Falkow resumed graduate school in 1957 when he began his studies at Brown, during what he referred to as “The Golden Age of Molecular Biology.” He researched in Charles Stuart’s lab, worked as a teaching assistant for Seymour Lederberg, and took classes from Elizabeth LeDuc, whose cell biology lectures, he once recalled, “seemed like poetry.” In “The Fortunate Professor,” Falkow reflected on his time at Brown: “All my professors […] led my classmates and me to the cutting edge of thinking about the biology of that era. They posed questions I had never contemplated, and, now forced to consider them, I was humbled and yet challenged. Graduate school was one of the happiest times of my professional life.”
During that period, Falkow also performed early fecal transplant experiments—a currently revived technique that shows great curative promise—working to mitigate the harsh effects of antibiotics by giving patients capsules of their own healthy stool.
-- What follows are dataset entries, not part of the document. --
theorem Chip.canFrame_canon {vt : Inv} {m : Chip} {n : Nat} {f : CanFrame} (h0 : Canon vt m) : Canon vt (Chip.canFrame m n f) := by
  unfold Chip.canFrame
  repeat' first | with_reducible assumption | with_reducible apply Canon.foldl | intro _ | with_reducible apply Chip.put_canon | with_reducible apply Chip.put64_canon | with_reducible apply Chip.setReg_canon | with_reducible apply Chip.canCount_canon | with_reducible apply Chip.rxGood_canon | with_reducible apply Canon.ite | split | with_reducible refine Canon.snd (by assumption) ?_ | with_reducible refine Canon.fst (by assumption) ?_ | with_reducible refine Canon.mid (by assumption) ?_ | with_reducible refine Canon.thd (by assumption) ?_ | dsimp only

theorem Chip.deliver_canon {vt : Inv} {m : Chip} {type : Nat} {f : RxFrame} (h0 : Canon vt m) : Canon vt (Chip.deliver m type f) := by
  unfold Chip.deliver
  repeat' first | with_reducible assumption | with_reducible apply Chip.txnCount_canon | with_reducible apply Chip.lgAnnounce_canon | with_reducible apply Chip.tieMessage_canon | with_reducible apply Chip.lgSubscribe_canon | with_reducible apply Chip.lgUpdate_canon | with_reducible apply Chip.lgResp_canon | with_reducible apply Chip.lgWrite_canon | with_reducible apply Chip.lgRead_canon | with_reducible apply Chip.quenchAck_canon | with_reducible apply Chip.hello_canon | with_reducible apply Chip.ioAck_canon | with_reducible apply Chip.ioReport_canon | with_reducible apply Chip.fwMissing_canon | with_reducible apply Chip.lampReport_canon | with_reducible apply Chip.timeBeacon_canon | with_reducible apply Chip.lampAck_canon | with_reducible apply Canon.ite | split | with_reducible refine Canon.snd (by assumption) ?_ | with_reducible refine Canon.fst (by assumption) ?_ | with_reducible refine Canon.mid (by assumption) ?_ | with_reducible refine Canon.thd (by assumption) ?_ | dsimp only

theorem Chip.setReasm_canon {vt : Inv} {m : Chip} {n : Nat} {l : List Reasm} (h0 : Canon vt m) : Canon vt (Chip.setReasm m n l) := by
  unfold Chip.setReasm
  repeat' first | with_reducible assumption | with_reducible apply Chip.setCan_canon | with_reducible apply Chip.put_canon

theorem Chip.canWhole_canon {vt : Inv} {m : Chip} {n : Nat} {sender : Nat} {bytes : List Byte} {last : Nat} {occ : Nat} {deep : Nat} (h0 : Canon vt m) : Canon vt (Chip.canWhole m n sender bytes last occ deep) := by
  unfold Chip.canWhole
  repeat' first | with_reducible assumption | with_reducible apply Chip.deliver_canon | with_reducible apply Chip.withSadl_canon | with_reducible apply Chip.canCount_canon | with_reducible apply Canon.ite | split | with_reducible refine Canon.snd (by assumption) ?_ | with_reducible refine Canon.fst (by assumption) ?_ | with_reducible refine Canon.mid (by assumption) ?_ | with_reducible refine Canon.thd (by assumption) ?_ | dsimp only

theorem Chip.canSegment_canon {vt : Inv} {m : Chip} {n : Nat} {f : CanFrame} {occ : Nat} {deep : Nat} (h0 : Canon vt m) : Canon vt (Chip.canSegment m n f occ deep) := by
  unfold Chip.canSegment
  repeat' first | with_reducible assumption | with_reducible apply Chip.canWhole_canon | with_reducible apply Chip.setReasm_canon | with_reducible apply Chip.canCount_canon | with_reducible apply Chip.rxGood_canon | with_reducible apply Canon.ite | split | with_reducible refine Canon.snd (by assumption) ?_ | with_reducible refine Canon.fst (by assumption) ?_ | with_reducible refine Canon.mid (by assumption) ?_ | with_reducible refine Canon.thd (by assumption) ?_ | dsimp only

theorem Chip.reasmTimeout_canon {vt : Inv} {m : Chip} {n : Nat} (h0 : Canon vt m) : Canon vt (Chip.reasmTimeout m n) := by
  unfold Chip.reasmTimeout
  repeat' first | with_reducible assumption | with_reducible apply Chip.setReasm_canon | with_reducible apply Chip.canCount_canon | with_reducible apply Canon.ite

theorem Chip.canFlush_canon {vt : Inv} {m : Chip} {n : Nat} (h0 : Canon vt m) : Canon vt (Chip.canFlush m n) := by
  unfold Chip.canFlush
  repeat' first | with_reducible assumption | with_reducible apply Canon.foldl | intro _ | with_reducible apply Chip.bufEnd_canon | with_reducible apply Chip.setEgress_canon | with_reducible apply Chip.setCan_canon | with_reducible apply Canon.ite

theorem Chip.canBusOff_canon {vt : Inv} {m : Chip} {n : Nat} {code : Nat} {phase : Nat} (h0 : Canon vt m) : Canon vt (Chip.canBusOff m n code phase) := by
  unfold Chip.canBusOff
  repeat' first | with_reducible assumption | with_reducible apply Chip.portCancel_canon | with_reducible apply Chip.post_canon | with_reducible apply Chip.setCan_canon | with_reducible apply Chip.setCanState_canon | with_reducible apply Chip.canFlush_canon

theorem Chip.canError_canon {vt : Inv} {m : Chip} {n : Nat} {code : Nat} {data : Bool} {how : Nat} (h0 : Canon vt m) : Canon vt (Chip.canError m n code data how) := by
  unfold Chip.canError
  repeat' first | with_reducible assumption | with_reducible apply Chip.canBusOff_canon | with_reducible apply Chip.setCounters_canon | with_reducible apply Chip.put_canon | with_reducible apply Canon.ite | split | with_reducible refine Canon.snd (by assumption) ?_ | with_reducible refine Canon.fst (by assumption) ?_ | with_reducible refine Canon.mid (by assumption) ?_ | with_reducible refine Canon.thd (by assumption) ?_ | dsimp only

theorem Chip.canRecover_canon {vt : Inv} {m : Chip} {n : Nat} (h0 : Canon vt m) : Canon vt (Chip.canRecover m n) := by
  unfold Chip.canRecover
  repeat' first | with_reducible assumption | with_reducible apply Chip.setCanState_canon | with_reducible apply Canon.ite

theorem Chip.canRecovered_canon {vt : Inv} {m : Chip} {n : Nat} (h0 : Canon vt m) : Canon vt (Chip.canRecovered m n) := by
  unfold Chip.canRecovered
  repeat' first | with_reducible assumption | with_reducible apply Chip.post_canon | with_reducible apply Chip.setCanState_canon | with_reducible apply Chip.setCounters_canon | with_reducible apply Canon.ite

theorem Chip.canIntegrated_canon {vt : Inv} {m : Chip} {n : Nat} {exception : Bool} (h0 : Canon vt m) : Canon vt (Chip.canIntegrated m n exception) := by
  unfold Chip.canIntegrated
  repeat' first | with_reducible assumption | with_reducible apply Chip.canStartTx_canon | with_reducible apply Chip.canCount_canon | with_reducible apply Chip.setCanState_canon | with_reducible apply Canon.ite

theorem Chip.canStart_canon {vt : Inv} {m : Chip} {n : Nat} (h0 : Canon vt m) : Canon vt (Chip.canStart m n) := by
  unfold Chip.canStart
  repeat' first | with_reducible assumption | with_reducible apply Chip.setCan_canon | with_reducible apply Chip.setCounters_canon | with_reducible apply Chip.put_canon | with_reducible apply Chip.setCanState_canon

theorem Chip.canDisable_canon {vt : Inv} {m : Chip} {n : Nat} (h0 : Canon vt m) : Canon vt (Chip.canDisable m n) := by
  unfold Chip.canDisable
  repeat' first | with_reducible assumption | with_reducible apply Chip.canFlush_canon | with_reducible apply Chip.setCanState_canon | with_reducible apply Chip.put_canon

theorem Chip.canApplied_canon {vt : Inv} {m : Chip} {old : Chip} (h0 : Canon vt m) : Canon vt (Chip.canApplied m old) := by
  unfold Chip.canApplied
  repeat' first | with_reducible assumption | with_reducible apply Canon.foldl | intro _ | with_reducible apply Chip.setCanState_canon | with_reducible apply Chip.setCan_canon | with_reducible apply Chip.canStart_canon | with_reducible apply Canon.ite

theorem Chip.canPower_canon {vt : Inv} {m : Chip} (h0 : Canon vt m) : Canon vt (Chip.canPower m) := by
  unfold Chip.canPower
  repeat' first | with_reducible assumption | with_reducible apply Canon.foldl | intro _ | with_reducible apply Chip.canStart_canon | with_reducible apply Canon.ite

/-! ### Saddle -/

theorem Chip.setSadl_canon {vt : Inv} {m : Chip} {x : Saddle} (h0 : Canon vt m) : Canon vt (Chip.setSadl m x) := by
  unfold Chip.setSadl
  repeat' first | with_reducible assumption | with_reducible apply Chip.withSadl_canon

theorem Chip.sadlCount_canon {vt : Inv} {m : Chip} {k : Nat} (h0 : Canon vt m) : Canon vt (Chip.sadlCount m k) := by
  unfold Chip.sadlCount
  repeat' first | with_reducible assumption | with_reducible apply Chip.count_canon

theorem Chip.fieldRoles_canon {vt : Inv} {m : Chip} (h0 : Canon vt m) : Canon vt (Chip.fieldRoles m) := by
  unfold Chip.fieldRoles
  repeat' first | with_reducible assumption | with_reducible apply Canon.foldl | intro _ | with_reducible apply Chip.put_canon | with_reducible apply Canon.ite

theorem Chip.setSync_canon {vt : Inv} {m : Chip} {v : Nat} (h0 : Canon vt m) : Canon vt (Chip.setSync m v) := by
  unfold Chip.setSync
  repeat' first | with_reducible assumption | with_reducible apply Chip.put_canon | with_reducible apply Chip.post_canon | with_reducible apply Canon.ite

theorem Chip.setRole_canon {vt : Inv} {m : Chip} {v : Nat} {cause : Nat} (h0 : Canon vt m) : Canon vt (Chip.setRole m v cause) := by
  unfold Chip.setRole
  repeat' first | with_reducible assumption | with_reducible apply Chip.put_canon | with_reducible apply Chip.post_canon | with_reducible apply Chip.fieldRoles_canon | with_reducible apply Canon.ite

theorem Chip.resync_canon {vt : Inv} {m : Chip} (h0 : Canon vt m) : Canon vt (Chip.resync m) := by
  unfold Chip.resync
  repeat' first | with_reducible assumption | with_reducible apply Chip.setSadl_canon | with_reducible apply Chip.sadlCount_canon | with_reducible apply Chip.setSync_canon

theorem Chip.suspect_canon {vt : Inv} {m : Chip} (h0 : Canon vt m) : Canon vt (Chip.suspect m) := by
  unfold Chip.suspect
  repeat' first | with_reducible assumption | with_reducible apply Chip.put_canon | with_reducible apply Chip.resync_canon | with_reducible apply Canon.ite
For a 2014 New Yorker article, “The Excrement Experiment,” Falkow recalled being confronted by a hospital administrator in 1958—“Is it true that you’ve been feeding the patients shit?”—and getting fired on the spot.
After earning his PhD in 1961, Falkow did postdoctoral research at the Walter Reed Army Institute of Research in Maryland, and taught at Georgetown and the University of Washington, before his 1981 arrival at Stanford, where he worked until his 2010 retirement.
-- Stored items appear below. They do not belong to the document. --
-- ==== Sys2Proof/Laws/CanonWasa.lean ====
section
/-! SUPPORT. What changes of single parts keep, through the Wasa cores, their instructions and the echo (Laws/Canon.lean). -/

namespace Sys2Proof.Machine

open Sys2Proof

/-! ### Operands -/

theorem Chip.save_canon {vt : Inv} {m : Chip} {o : Op} {k : Core} {a : Nat} {n : Nat} {v : Nat} (h0 : Canon vt m) : Canon vt (Chip.save m o k a n v) := by
  unfold Chip.save
  repeat' first | with_reducible assumption | with_reducible apply Chip.wr_canon

theorem Chip.corrected_canon {vt : Inv} {m : Chip} {c : Nat} {k : Core} {l : List Upset} (h0 : Canon vt m) : Canon vt (Chip.corrected m c k l) := by
  unfold Chip.corrected
  repeat' first | with_reducible assumption | with_reducible apply Canon.foldl | intro _ | with_reducible apply Chip.withScan_canon | with_reducible apply Chip.post_canon | with_reducible apply Canon.ite

theorem Chip.ecc_canon {vt : Inv} {m : Chip} {c : Nat} {k : Core} {code : Bool} {l : List (Nat × Nat)} (h0 : Canon vt m) : Canon vt (Chip.ecc m c k code l).2 := by
  unfold Chip.ecc
  repeat' first | with_reducible assumption | with_reducible apply Chip.corrected_canon | with_reducible apply Chip.withScan_canon | with_reducible apply Canon.ite | with_reducible apply Canon.iteR | dsimp only

theorem Chip.ownFirst_canon {vt : Inv} {m : Chip} {c : Nat} {k : Core} {tag : BitVec 40} (h0 : Canon vt m) : Canon vt (Chip.ownFirst m c k tag).1 := by
  unfold Chip.ownFirst
  repeat' first | with_reducible assumption | with_reducible apply Chip.drainStores_canon | with_reducible apply Canon.ite | split | dsimp only

theorem Chip.fetchPoint_canon {vt : Inv} {m : Chip} {c : Nat} {k : Core} {tag : BitVec 40} (h0 : Canon vt m) : Canon vt (Chip.fetchPoint m c k tag).2.2.1 := by
  unfold Chip.fetchPoint
  repeat' first | with_reducible assumption | with_reducible apply Chip.ptRead_canon | with_reducible apply Chip.ownFirst_canon | split | with_reducible refine Canon.snd (by assumption) ?_ | with_reducible refine Canon.fst (by assumption) ?_ | with_reducible refine Canon.mid (by assumption) ?_ | with_reducible refine Canon.thd (by assumption) ?_ | dsimp only

theorem Chip.pointLoad_canon {vt : Inv} {m : Chip} {o : Op} {k : Core} {t : DWord} {pair : Bool} {qual : Bool} {f : PointRec → Core → Core} (h0 : Canon vt m) : Canon vt (Chip.pointLoad m o k t pair qual f).chip := by
  unfold Chip.pointLoad
  repeat' first | with_reducible assumption | with_reducible apply Chip.fetchPoint_canon | with_reducible apply Canon.go | with_reducible apply Canon.trap | with_reducible apply Canon.stop | with_reducible apply Canon.iteD | with_reducible apply Canon.ite | split | split | with_reducible refine Canon.snd (by assumption) ?_ | with_reducible refine Canon.fst (by assumption) ?_ | with_reducible refine Canon.mid (by assumption) ?_ | with_reducible refine Canon.thd (by assumption) ?_ | dsimp only

theorem Chip.storeCheck_canon {vt : Inv} {m m1 : Chip} {o : Op} {k : Core} {tag : BitVec 40} {tr : Trap}
    (e : m.storeCheck o k tag = some (tr, m1)) (h0 : Canon vt m) : Canon vt m1 := by
  unfold Chip.storeCheck at e
  repeat' split at e
  all_goals simp only [Option.some.injEq, Prod.mk.injEq, reduceCtorEq] at e
  all_goals first | exact e.2 ▸ h0 | exact e.2 ▸ Chip.rangeFault_canon h0

theorem Chip.pointStore_canon {vt : Inv} {m : Chip} {o : Op} {k : Core} {t : DWord} {v : DWord} (h0 : Canon vt m) : Canon vt (Chip.pointStore m o k t v).chip := by
  unfold Chip.pointStore
  repeat' first | with_reducible assumption | with_reducible apply Chip.drainStores_canon | with_reducible refine Chip.storeCheck_canon (by assumption) ?_ | with_reducible apply Canon.go | with_reducible apply Canon.trap | with_reducible apply Canon.stop | with_reducible apply Canon.iteD | with_reducible apply Canon.ite | split | split | with_reducible refine Canon.snd (by assumption) ?_ | with_reducible refine Canon.fst (by assumption) ?_ | with_reducible refine Canon.mid (by assumption) ?_ | with_reducible refine Canon.thd (by assumption) ?_ | dsimp only

theorem Chip.pairStore_canon {vt : Inv} {m : Chip} {o : Op} {k : Core} {t : DWord} {v : DWord} {c : DWord} (h0 : Canon vt m) : Canon vt (Chip.pairStore m o k t v c).chip := by
  unfold Chip.pairStore
  repeat' first | with_reducible assumption | with_reducible apply Chip.ptWrite_canon | with_reducible apply Chip.drainStores_canon | with_reducible refine Chip.storeCheck_canon (by assumption) ?_ | with_reducible apply Canon.go | with_reducible apply Canon.trap | with_reducible apply Canon.stop | with_reducible apply Canon.iteD | with_reducible apply Canon.ite | split | split | with_reducible refine Canon.snd (by assumption) ?_ | with_reducible refine Canon.fst (by assumption) ?_ | with_reducible refine Canon.mid (by assumption) ?_ | with_reducible refine Canon.thd (by assumption) ?_ | dsimp only

theorem Chip.pointClear_canon {vt : Inv} {m : Chip} {o : Op} {k : Core} {t : DWord} (h0 : Canon vt m) : Canon vt (Chip.pointClear m o k t).chip := by
  unfold Chip.pointClear
  repeat' first | with_reducible assumption | with_reducible apply Chip.clearChg_canon | with_reducible apply Chip.crcCheck_canon | with_reducible apply Chip.fold_canon | with_reducible apply Chip.touch_canon | with_reducible apply Chip.ownFirst_canon | with_reducible refine Chip.storeCheck_canon (by assumption) ?_ | with_reducible apply Canon.go | with_reducible apply Canon.trap | with_reducible apply Canon.stop | with_reducible apply Canon.iteD | with_reducible apply Canon.ite | split | split | with_reducible refine Canon.snd (by assumption) ?_ | with_reducible refine Canon.fst (by assumption) ?_ | with_reducible refine Canon.mid (by assumption) ?_ | with_reducible refine Canon.thd (by assumption) ?_ | dsimp only

/-! ### Wasa -/

theorem Chip.trapEvent_canon {vt : Inv} {m : Chip} {c : Nat} {k : Core} {cycle : DWord} {ending : Nat} (h0 : Canon vt m) : Canon vt (Chip.trapEvent m c k cycle ending) := by
  unfold Chip.trapEvent
  repeat' first | with_reducible assumption | with_reducible apply Chip.post_canon | with_reducible apply Canon.ite

theorem Chip.finishCore_canon {vt : Inv} {m : Chip} {c : Nat} {k : Core} {good : Bool} (h0 : Canon vt m) : Canon vt (Chip.finishCore m c k good) := by
  unfold Chip.finishCore
  repeat' first | with_reducible assumption | with_reducible apply Chip.checkTrapped_canon | with_reducible apply Chip.checkEnded_canon | with_reducible apply Chip.commitWatch_canon | with_reducible apply Chip.bootStep_canon | with_reducible apply Chip.setCore_canon | with_reducible apply Chip.abandonTask_canon | with_reducible apply Chip.stream_canon | with_reducible apply Chip.post_canon | with_reducible apply Chip.endCycle_canon | with_reducible apply Chip.drainStores_canon | with_reducible apply Canon.ite | split | with_reducible refine Canon.snd (by assumption) ?_ | with_reducible refine Canon.fst (by assumption) ?_ | with_reducible refine Canon.mid (by assumption) ?_ | with_reducible refine Canon.thd (by assumption) ?_ | dsimp only

theorem Chip.takeTrap_canon {vt : Inv} {m : Chip} {o : Op} {k : Core} {t : Trap} (h0 : Canon vt m) : Canon vt (Chip.takeTrap m o k t).1 := by
  unfold Chip.takeTrap
  repeat' first | with_reducible assumption | with_reducible apply Chip.trapEvent_canon | with_reducible apply Canon.ite | split | split | with_reducible refine Canon.snd (by assumption) ?_ | with_reducible refine Canon.fst (by assumption) ?_ | with_reducible refine Canon.mid (by assumption) ?_ | with_reducible refine Canon.thd (by assumption) ?_ | dsimp only

theorem Chip.turn_canon {vt : Inv} {m : Chip} {o : Op} {k : Core} {i : Insn} (h0 : Canon vt m) (hi : ∀ o m k, Canon vt m → Canon vt (i.run o m k).chip) :
    Canon vt (m.turn o k i).1 := by
  have hm : ∀ x, Canon vt (m.withClk x) := fun _ => vt.clk' h0
  unfold Chip.turn
  dsimp only
  split
  · exact Chip.takeTrap_canon (Chip.ecc_canon (hm _))
  · split
    · exact Chip.takeTrap_canon (Chip.ecc_canon (hm _))
    · split
      · exact Chip.takeTrap_canon (Chip.ecc_canon (Chip.ecc_canon (hm _)))
      · split <;> rename_i e <;> have h := congrArg Done.chip e <;> simp only [Done.chip] at h
        · exact h ▸ hi _ _ _ (Chip.ecc_canon (Chip.ecc_canon (hm _)))
        · exact Chip.takeTrap_canon (h ▸ hi _ _ _ (Chip.ecc_canon (Chip.ecc_canon (hm _))))
        · exact h ▸ hi _ _ _ (Chip.ecc_canon (Chip.ecc_canon (hm _)))

theorem Chip.settleCore_canon {vt : Inv} {c : Nat} {r : Chip × Core × Option Bool} (h0 : Canon vt r.1) : Canon vt (Chip.settleCore c r) := by
  unfold Chip.settleCore
  split
  · exact Chip.setCore_canon h0
  · exact Chip.finishCore_canon h0

theorem Chip.issue_canon {vt : Inv} {m : Chip} {c : Nat} {w : Word} {x : Option Word} {i : Insn} (h0 : Canon vt m)
    (hi : ∀ o m k, Canon vt m → Canon vt (i.run o m k).chip) : Canon vt (m.issue c w x i) := by
  unfold Chip.issue
  exact Canon.ite h0 (Canon.ite (Chip.settleCore_canon (Chip.takeTrap_canon h0)) (Chip.settleCore_canon (Chip.turn_canon h0 hi)))

theorem Chip.overrun_canon {vt : Inv} {m : Chip} {c : Nat} (h0 : Canon vt m) : Canon vt (m.overrun c) := by
  unfold Chip.overrun
  exact Canon.ite h0 (Chip.settleCore_canon (Chip.takeTrap_canon h0))

theorem Insn.alu_canon {vt : Inv} {f : Op → Core → Core} {o : Op} {m : Chip} {k : Core} (h0 : Canon vt m) : Canon vt (Insn.alu f o m k).chip := by
  unfold Insn.alu
  repeat' first | with_reducible assumption | with_reducible apply Canon.go | with_reducible apply Canon.trap | with_reducible apply Canon.stop | with_reducible apply Canon.iteD | dsimp only

theorem Insn.none__canon {vt : Inv}  : ∀ o m k, Canon vt m → Canon vt (((Insn.none_ ) : Insn).run o m k).chip := by
  intro o m k h0
  unfold Insn.none_
  repeat' first | with_reducible assumption | with_reducible apply Canon.go | with_reducible apply Canon.trap | with_reducible apply Canon.stop | with_reducible apply Canon.iteD | intro _ | dsimp only

/-! ### WasaBit -/

theorem Insn.bitRead_canon {vt : Inv} {f : Bool → Bool → Bool} : ∀ o m k, Canon vt m → Canon vt (((Insn.bitRead f) : Insn).run o m k).chip := by
  intro o m k h0
  unfold Insn.bitRead
  repeat' first | with_reducible assumption | with_reducible apply Canon.go | with_reducible apply Canon.trap | with_reducible apply Canon.stop | with_reducible apply Canon.iteD | intro _ | split | with_reducible refine Canon.snd (by assumption) ?_ | with_reducible refine Canon.fst (by assumption) ?_ | with_reducible refine Canon.mid (by assumption) ?_ | with_reducible refine Canon.thd (by assumption) ?_ | dsimp only

theorem Insn.bitWrite_canon {vt : Inv} {f : Bool → Bool → Option Bool} : ∀ o m k, Canon vt m → Canon vt (((Insn.bitWrite f) : Insn).run o m k).chip := by
  intro o m k h0
  unfold Insn.bitWrite
  repeat' first | with_reducible assumption | with_reducible apply Chip.setDataBit_canon | with_reducible apply Canon.go | with_reducible apply Canon.trap | with_reducible apply Canon.stop | with_reducible apply Canon.iteD | intro _ | with_reducible apply Canon.ite | split | split | with_reducible refine Canon.snd (by assumption) ?_ | with_reducible refine Canon.fst (by assumption) ?_ | with_reducible refine Canon.mid (by assumption) ?_ | with_reducible refine Canon.thd (by assumption) ?_ | dsimp only

theorem Insn.bitAlone_canon {vt : Inv} {f : Bool → Bool} : ∀ o m k, Canon vt m → Canon vt (((Insn.bitAlone f) : Insn).run o m k).chip := by
  intro o m k h0
  unfold Insn.bitAlone
  repeat' first | with_reducible assumption | with_reducible apply Insn.alu_canon | with_reducible apply Canon.go | with_reducible apply Canon.trap | with_reducible apply Canon.stop | with_reducible apply Canon.iteD | intro _ | dsimp only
“He was one of those rare people who truly did live for and embody the joy of science,” says David Relman, a colleague and former student of Falkow. “He loved science for the beauty of it, for the intrigue, for the fun.”
Falkow died on May 5 at his home in Portola Valley, California. The cause was complications of myelodysplastic syndrome, a bone-marrow disorder. He was 84. He is survived by his daughters, Jill Stuart Brooks and Lynn Falkow Short; and by his wife, Lucy Tompkins, also a professor at Stanford, where Falkow was professor of microbiology and immunology at the School of Medicine for nearly two decades.